As mentioned earlier, we started with the MetaQuerier project, one of the earliest efforts in exploring and integrating the numerous databases online, or the so-called “Deep Web” because their contents could not be easily reached by a typical crawler that only follows static links.
What we focused on, and may have excelled, are the set of technologies to automatically discover such databases for a particular purpose, to comprehensively crawl, extract, and index their data, and to precisely integrate and rank them for search.
What we differ from most other companies is the capability to do this in a large scale, with an automatic approach. For instance, as far as I know, most state of the art deep-Web technologies focus on federated “meta-search” with built-in interoperability protocols among participants, which has been effective in close-knit communities. In contrast, we hope to deploy to open, consumer-oriented domains like apartments and shopping.
I am in library school and am struck by how little discussion there is about search technology. By contrast, social networking is all the rage. How do you get kids interested in search? And how do you foresee search engines dealing with the fact that so much information is now being generated in member-only sites like Sermo, in microcontent fora like Twitter and via Open Science?
Since I am in computer science it is a little easier since kids are more into technologies to begin with. Many of my colleagues in CS agree that search is just a perfect playground for various CS fields—databases, artificial intelligence, text retrieval, high-performance computing, to name a few. As I said earlier, it is not hard to get students interested in search, it is harder to establish their confidence that they can do something Google has not covered well.
The new trends such as Twitter simply highlights that search will never be a solved problem. People not only consume information but of course also produce information. Search will have to tackle with new ways information is produced and the forms it exists. Twitter for example shows that information could be generated by everyone at real time. Search must always progress along with the course that our civilization evolves.
Can you describe for us the design process for a search engine from inception to launch? How do you decide what data to search? Do you have to get permission from each database? Any headaches about copyright?
I will focus on vertical search as we have been doing. There appear to be a generic 3-step formula for the process: discover, crawl-and-index, integrate-and-rank, to finally deliver search to users. Think apartments. First, we must discover, among the billions out there, which websites provide apartment listings. Second, we must crawl and index every listing from each site. Finally, we must integrate repeated listings, rank, and show them on a map.
Our crawler does follow the common robot crawling protocol and we always work hard to be a good Internet citizen with polite behavior. We always respond to crawling issues quickly.

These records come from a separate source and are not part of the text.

/-- Under a plan whose one reset comes after `n` transfers, the first `n` of a performance are made as they are without it,
and the reset is then due. -/
theorem Performs.run_planned (h : Performs q rest ts s) (hp : s.rstPlan = []) (hn : n ≤ ts.length) :
    ∃ t, runEvents (List.replicate n .step) { s with rstPlan := [n] } = .next { t with rstPlan := [0] } ∧
      t.trace = s.trace ++ ts.take n ∧ Performs q rest (ts.drop n) t := by
  induction n generalizing s ts with
  | zero => exact ⟨s, rfl, by simp, h⟩
  | succ n ih =>
    cases h with
    | idle => simp at hn
    | @step _ u x ts hstep htrace hnext =>
      have hplan : Machine.step { s with rstPlan := [n + 1] } = .next { u with rstPlan := [n] } := by
        simpa using step_offering (ws := []) (bs := []) (p := [n + 1]) (rstNow_of_nil hp) rfl hstep
      obtain ⟨t, hrun, ht, hleft⟩ := ih hnext ((step_steady hstep).rstPlan hp) (Nat.le_of_succ_le_succ hn)
      refine ⟨t, ?_, by simp [ht, htrace], hleft⟩
      rw [List.replicate_succ, runEvents_step _ _ _ hplan, hrun]

/-- A performance aborted by a reset after its first `n` transfers: what these have not consumed stays offered. -/
theorem Performs.run_aborted (h : Performs q rest ts { s with rstPlan := [] }) (hp : s.rstPlan = [n])
    (hn : n ≤ ts.length) (hcmd : ∀ c, .cmd c ∉ ts.drop n) :
    ∃ t, Host.Core.run core (n + 1) s = .next t ∧ t.trace = s.trace ++ ts.take n ++ [.rst] ∧ t.busy = false ∧
      s.inQ = inBytes (ts.take n) ++ t.inQ ∧ t.cmdQ = q := by
  obtain ⟨t, hrun, ht, hleft⟩ := h.run_planned rfl hn
  have hs : { s with rstPlan := [n] } = s := by rw [← hp]
  rw [← core_run_eq_runEvents] at hrun
  change Host.Core.run core n { s with rstPlan := [n] } = _ at hrun
  rw [hs] at hrun
  have hin : s.inQ = inBytes (ts.take n) ++ t.inQ := by
    rw [hleft.inQ, ← List.append_assoc, ← inBytes_append, List.take_append_drop]
    exact h.inQ
  exact ⟨tRst { t with rstPlan := [0] }, core_run_add hrun 1, congrArg (· ++ [Transfer.rst]) ht, rfl, hin,
    hleft.cmdQ hcmd⟩

/-! ### The first transfers of an operation -/

/-- An operation short of its end: its `T_CMD` and then bytes. -/
theorem operationTransfers_take (hn : 0 < n) (hlt : n < (operationTransfers cfg c B).length) :
    ∃ D, (operationTransfers cfg c B).take n = .cmd c :: D ∧ ∀ x ∈ D, CarriesByte x := by
  obtain ⟨n, rfl⟩ := Nat.exists_eq_succ_of_ne_zero hn.ne'
  refine ⟨(dataTransfers cfg c B).take n, ?_, fun x hx => ?_⟩
  · simp only [operationTransfers, List.length_append, List.length_singleton] at hlt
    rw [operationTransfers, List.append_assoc, List.singleton_append, List.take_succ_cons,
      List.take_append_of_le_length (by omega)]
  · exact carriesByte_of_mem_dataTransfers cfg c B x (List.mem_of_mem_take hx)

/-- After its `T_CMD` an operation accepts no command (R29). -/
theorem cmd_notMem_operationTransfers_drop (hn : 0 < n) (c' : Command) :
    .cmd c' ∉ (operationTransfers cfg c B).drop n := by
  obtain ⟨n, rfl⟩ := Nat.exists_eq_succ_of_ne_zero hn.ne'
  intro hmem
  rw [operationTransfers, List.append_assoc, List.singleton_append, List.drop_succ_cons] at hmem
  rcases List.mem_append.mp (List.mem_of_mem_drop hmem) with h | h
  · rcases carriesByte_of_mem_dataTransfers cfg c B _ h with ⟨d, hd⟩ | ⟨b, last, hb⟩
    · cases hd
    · cases hb
  · simp at h

/-- A `T_CMD` and bytes give no result. -/
theorem resWords_cmd_bytes {D : List Transfer} (hD : ∀ x ∈ D, CarriesByte x) : resWords (.cmd c :: D) = [] := by
  change resWords D = []
  rw [resWords, List.filterMap_eq_nil_iff]
  intro x hx
  rcases hD x hx with ⟨d, rfl⟩ | ⟨b, last, rfl⟩ <;> rfl

/-- Settles O59: the run is that of the operation without the reset (`performs_operation`) up to the reset, before which it
has transferred its command and bytes only. -/
theorem resetAbortsAtAnyPoint : Obligations.ResetAbortsAtAnyPoint := by
  intro c B rest q s n hb hq hin hB hout hres hp hn hlt
  have hall : Performs q rest (operationTransfers s.cfg c B) { s with rstPlan := [] } :=
    performs_operation (s := { s with rstPlan := [] }) hb hq hin hB hout hres rfl
  obtain ⟨t, hrun, htrace, hidle, hleft, htq⟩ :=
    hall.run_aborted hp hlt.le (cmd_notMem_operationTransfers_drop hn)
  obtain ⟨D, hD, hbytes⟩ := operationTransfers_take hn hlt
  refine ⟨t, hrun, htrace, hidle, ?_, ?_, ?_, htq⟩
  · rw [hD]
    exact resWords_cmd_bytes hbytes
  · rw [hD]
    exact observe_bytes hbytes [] [.rst]
  · rw [← hin, hleft, List.drop_left]

end Sys2Proof.Machine
end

We did run into some permission issues—mostly from site owners who did not want to see their data listed in the way we showed them, or who syndicated and did not actually own data on their sites to further disseminate. We would simply explain and honor their requests. On the other hand, we more often get requests from websites asking how their data could be included.
Where might readers see Cazoodle demonstrated this year?
We are now promoting our Apartment Search product in the rental industry tradeshows, like the NAA (National Apartment Association) conference in June. In addition, we will also be at various technology expos such as Web 2.0 conferences later this year.
Thank you for your time.
Thanks for the opportunity to speak up!